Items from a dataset
/-- R163, R164: the next packet of stream `st` leaves. -/
def Chip.releasePacket (c : Chip) (st : Nat) (a : TxAu) (first : Nat) : Chip :=
  let due := (a.cap + (c.reg (R.netTxDelay st)).toNat * nsPerUs) % 2 ^ 64
  let late := stampGap a.ready due
  let c := if a.sent == 0 && decide (0 < late) then
      c.eventLimited st 0x2006 .room [.val 1 st, .val 4 (rtpStamp a.cap), .val 4 (late.toNat / nsPerUs), .occ]
    else c
  let body := a.payloads.getD a.sent []
  let last := a.sent + 1 == a.payloads.length
  let pkt := [0x90, BitVec.ofNat 8 ((if last then 128 else 0) + c.fld (R.netTx st) 15 9)] ++
    beBytes 2 ((first + a.sent) % 65536) ++ beBytes 4 (rtpStamp a.cap) ++ beBytes 4 (c.reg (R.netTxSsrc st)).toNat ++
    c.claimExt ++ body
  let c := if c.muted then c
    else (c.sendLegs st false (fun _ => pkt)).modTx st (fun s => { s with
      packets := s.packets + 1, octets := s.octets + body.length })
  c.modTx st (fun s => { s with
    queue := if last then s.queue.drop 1 else onFront (fun b => { b with sent := b.sent + 1 }) s.queue })

/-- PACKET_RELEASE (R163, R164): the next packet of stream `st`, when its release time has come. -/
def execPacketRelease (t : Stamp) (st : Nat) (s : State) : Host.Outcome State Fault Refusal :=
  runIf (decide (st < 32)) (fun c =>
    let c := c.at t
    match (c.txStream st).queue with
    | [] => c
    | a :: _ =>
      if c.bit (R.netTx st) 31 && decide (0 ≤ stampGap c.clk (c.releaseAt st a a.sent)) then
        match a.first with
        | some n => c.releasePacket st a n
        | none => c.modTx st (fun s => { s with queue := s.queue.drop 1 })
      else c) s

/-- CLAIM_HEARTBEAT_SEND (R150, R164): at a whole millisecond of Muith time. -/
def execClaimHeartbeatSend (t : Stamp) (s : State) : Host.Outcome State Fault Refusal :=
  runIf true (fun c =>
    let c := c.at t
    if c.clk % nsPerMs == 0 && c.isSealed then
      forN 32 (fun st c =>
        if c.bit (R.netTx st) 31 then
          c.sendLegs st true (fun l => [0x80, 0xCC, 0, 6] ++ beBytes 4 (c.reg (R.netTxSsrc st)).toNat ++
            [0x53, 0x50, 0x43, 0x4C] ++ beBytes 4 c.ownClaim ++ beBytes 8 (shortStamp c.clk) ++
            leBytes 1 c.partIndex ++ leBytes 1 l ++ [0, 0])
        else c) c
    else c) s

/-- SENDER_REPORT_SEND (R164): at a whole second of Muith time. -/
def execSenderReportSend (t : Stamp) (s : State) : Host.Outcome State Fault Refusal :=
  runIf true (fun c =>
    let c := c.at t
    if c.clk % nsPerS == 0 && c.isSealed then
      let ntp : Int := (c.clk / nsPerS : Nat) - c.utcOffset + 2208988800
      forN 32 (fun st c =>
        if c.bit (R.netTx st) 31 then
          let x := c.txStream st
          c.sendLegs st true (fun _ => [0x80, 200, 0, 6] ++ beBytes 4 (c.reg (R.netTxSsrc st)).toNat ++
            beBytes 4 (twosOf 32 ntp) ++ beBytes 4 0 ++ beBytes 4 (rtpStamp c.clk) ++ beBytes 4 (x.packets % 2 ^ 32) ++
            beBytes 4 (x.octets % 2 ^ 32))
        else c) c
    else c) s

/-- SEQ_RECEIVE (R338, R361): the twin's first number of a bucket. -/
def execSeqReceive (t : Stamp) (msg : List Byte) (s : State) : Host.Outcome State Fault Refusal :=
  runIf (decide (msg.length = 16) && decide (leAt msg 0 1 < 32)) (fun c =>
    let c := c.at t
    let st := leAt msg 0 1
    let k := leAt msg 4 8
    let new : SeqEntry := { stream := st, bucket := k, number := leAt msg 12 2 }
    if !c.twinOn then c
    else (({ c with twn := { c.twn with seqs := c.twn.seqs ++ [new] } } : Chip).checkSeq st k).renumber st) s

/-! ### Buckets (R189, R190, R195) -/

/-- R189: the buffer of slot `n` that a bucket [`a`, `b`) takes. -/
def Chip.bucketFrame (c : Chip) (n : Nat) (a b : Stamp) : Option Nat :=
  c.newestBuf n ((List.range (c.slotNbuf n)).filter (fun i =>
    let r := c.frameRec n i
    r.code == 2 && r.elig != 0 && decide (0 < stampGap c.clk r.elig) && !r.twinLost && decide (a ≤ r.cap) &&
      decide (r.cap < b) && c.present n i))

/-- R195: the set that bucket `k` of context `x` takes. -/
def Chip.setFor (c : Chip) (x k : Nat) : Option EncSet :=
  match (c.encCtx x).armed with
  | some s => if decide (s.apply ≤ k * c.encPer x) && decide (0 < stampGap c.clk s.armedAt) then some s else none
  | none => none

/-- R195: bucket `k` takes set `s`: its event, APPLIED, and the settings it carries. -/
def Chip.applySet (c : Chip) (x k : Nat) (s : EncSet) : Chip :=
  let late := decide (0 < k) && decide (s.apply ≤ (k - 1) * c.encPer x)
  let c := (c.setFld (R.vecCtxStat x) 8 8 0).setNat (R.vecCtxApplied x) (k % 2 ^ 32)
  let c := c.modEnc x (fun d => { d with
    armed := none, qpBase := match s.qp with | some q => some q | none => d.qpBase,
    rate := match s.rate with | some r => some r | none => d.rate, gv := s.gv.getD d.gv })
  if late then (c.bump (R.vecCtxCnt x 2)).event 0x4802 .room [.val 1 x, .val 8 k]
  else c.event 0x4803 .room [.val 1 x, .val 8 k]

/-- R189, R190: bucket `k` of context `x` codes the frame in buffer `i`. -/
def Chip.codeBucket (c : Chip) (x k n i : Nat) (twinRuns : Bool) : Chip :=
  let set := c.setFor x k
  let c := match set with | some s => c.applySet x k s | none => c
  let periodic := k % c.fld (R.vecCtxGop x) 15 0 == 0
  let idr := periodic || (match set with | some s => s.idr | none => false)
  let d := c.encCtx x
  let job : EncJob := {
    bucket := k, slot := n, buf := i, cap := (c.frameRec n i).cap, idr := idr, periodic := periodic,
    qpBase := d.qpBase.getD (c.fld (R.vecCtxRc x) 13 8), rate := d.rate.getD (c.fld (R.vecCtxRate x) 18 0), gv := d.gv, qp := 0,
    running := none }
  let first := !d.started
  let c := (c.modBuf n i (fun b => { b with jobs := b.jobs + 1 })).modEnc x (fun d => { d with
    jobs := d.jobs ++ [job], started := true, ring := ringPut d.ring k (c.encWords x (d.coded + d.jobs.length) job none) })
  let c := c.setFld (R.vecCtxStat x) 1 0 2
  match c.streamOf x with
  | none => c
  | some st =>
    let c := if first && !(c.paired && twinRuns) then
        c.modTx st (fun s => { s with next := some (c.fld (R.netTxSeq st) 31 16) })
      else c
    if idr && c.paired then (c.modTx st (fun s => { s with seqDue := s.seqDue ++ [k] })).sendSeq st x else c

/-- BUCKET_TAKE (R189): the take time of a bucket of context `x`: the frame of the bucket is taken, or the bucket is
skipped. `twinRuns` tells whether the twin runs the context's stream (R361). -/
def execBucketTake (t : Stamp) (ctx : Nat) (twinRuns : Bool) (s : State) : Host.Outcome State Fault Refusal :=
  runIf (decide (ctx < 32)) (fun c =>
    let c := c.at t
    let per := c.encPer ctx
    let wait := c.fld (R.vecCtxInwait ctx) 18 0 * nsPerUs
    let k := (c.clk - wait) / per
    let takes := c.isSealed && c.bit (R.vecCtx ctx) 31 && decide (0 < per) && decide (k * per + wait = c.clk)
    if !takes || (!(c.encCtx ctx).started && k % c.fld (R.vecCtxGop ctx) 15 0 != 0) then c
    else
      let c := c.setNat (R.vecCtxBucket ctx) (k % 2 ^ 32)
      let n := c.fld (R.vecCtx ctx) 15 8
      match c.bucketFrame n (k * per) ((k + 1) * per) with
      | some i => c.codeBucket ctx k n i twinRuns
      | none => ((c.bump (R.vecCtxCnt ctx 1)).publish (R.vecCtxRes ctx)).eventLimited ctx 0x4801 .room
          [.val 1 ctx, .val 8 k, .occ]) s

/-- R195: the cause that refuses ARM; 0 for none. -/
def Chip.armCause (c : Chip) (x : Nat) : Nat :=
  if !c.bit (R.vecCtx x) 31 then 1 else if (c.encCtx x).armed.isSome then 2 else 0

/-- R195: a write of CMD to `VEC_CTX[x]`. -/
def Chip.encCommand (c : Chip) (src : Source) (x cmd : Nat) : Chip :=
  if cmd == 1 then
    let cause := c.armCause x
    if cause != 0 then c.refuse src (R.vecCtxCmd x) (cmdWord cmd) cause
    else
      let w := R.vecCtxPend x
      let set : EncSet := {
        idr := c.bit w 31,
        qp := if c.bit w 30 then some (c.fld w 5 0) else none,
        rate := if c.bit w 29 then some (c.fld (R.vecCtxPrate x) 18 0) else none,
        gv := if c.bit w 28 then some (c.sfld (R.vecCtxGv x) 15 0, c.sfld (R.vecCtxGv x) 31 16) else none,
        apply := c.wide (R.vecCtxApplyLo x) (R.vecCtxApplyHi x), armedAt := c.clk }
      (c.setFld (R.vecCtxStat x) 8 8 1).modEnc x (fun d => { d with armed := some set })
  else c

/-- ARM (R195). -/
def execArm (t : Stamp) (src : Source) (ctx : Nat) (s : State) : Host.Outcome State Fault Refusal :=
  runIf (decide (ctx < 32)) (fun c => (c.at t).encCommand src ctx 1) s

/-! ### The end of a job -/

/-- R185, R187: runs of samples of `n` bytes are written with 1 << (bit depth − 1), by offset and number of samples. -/
def Chip.fillRuns (c : Chip) (base n depth : Nat) (l : List (Nat × Nat)) : Chip :=
  forL l (fun (r : Nat × Nat) (c : Chip) => c.dramWrite (base + r.1) ((List.replicate r.2 (leBytes n (2 ^ (depth - 1)))).flatten)) c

__Task item__
Once you reach the line with "running := none" in the data above, copy it and every line after it exactly, up to and including the line with "match c.bucketFrame n".

__Answer for the task__
    running := none }
  let first := !d.started
  let c := (c.modBuf n i (fun b => { b with jobs := b.jobs + 1 })).modEnc x (fun d => { d with
    jobs := d.jobs ++ [job], started := true, ring := ringPut d.ring k (c.encWords x (d.coded + d.jobs.length) job none) })
  let c := c.setFld (R.vecCtxStat x) 1 0 2
  match c.streamOf x with
  | none => c
  | some st =>
    let c := if first && !(c.paired && twinRuns) then
        c.modTx st (fun s => { s with next := some (c.fld (R.netTxSeq st) 31 16) })
      else c
    if idr && c.paired then (c.modTx st (fun s => { s with seqDue := s.seqDue ++ [k] })).sendSeq st x else c

/-- BUCKET_TAKE (R189): the take time of a bucket of context `x`: the frame of the bucket is taken, or the bucket is
skipped. `twinRuns` tells whether the twin runs the context's stream (R361). -/
def execBucketTake (t : Stamp) (ctx : Nat) (twinRuns : Bool) (s : State) : Host.Outcome State Fault Refusal :=
  runIf (decide (ctx < 32)) (fun c =>
    let c := c.at t
    let per := c.encPer ctx
    let wait := c.fld (R.vecCtxInwait ctx) 18 0 * nsPerUs
    let k := (c.clk - wait) / per
    let takes := c.isSealed && c.bit (R.vecCtx ctx) 31 && decide (0 < per) && decide (k * per + wait = c.clk)
    if !takes || (!(c.encCtx ctx).started && k % c.fld (R.vecCtxGop ctx) 15 0 != 0) then c
    else
      let c := c.setNat (R.vecCtxBucket ctx) (k % 2 ^ 32)
      let n := c.fld (R.vecCtx ctx) 15 8
      match c.bucketFrame n (k * per) ((k + 1) * per) with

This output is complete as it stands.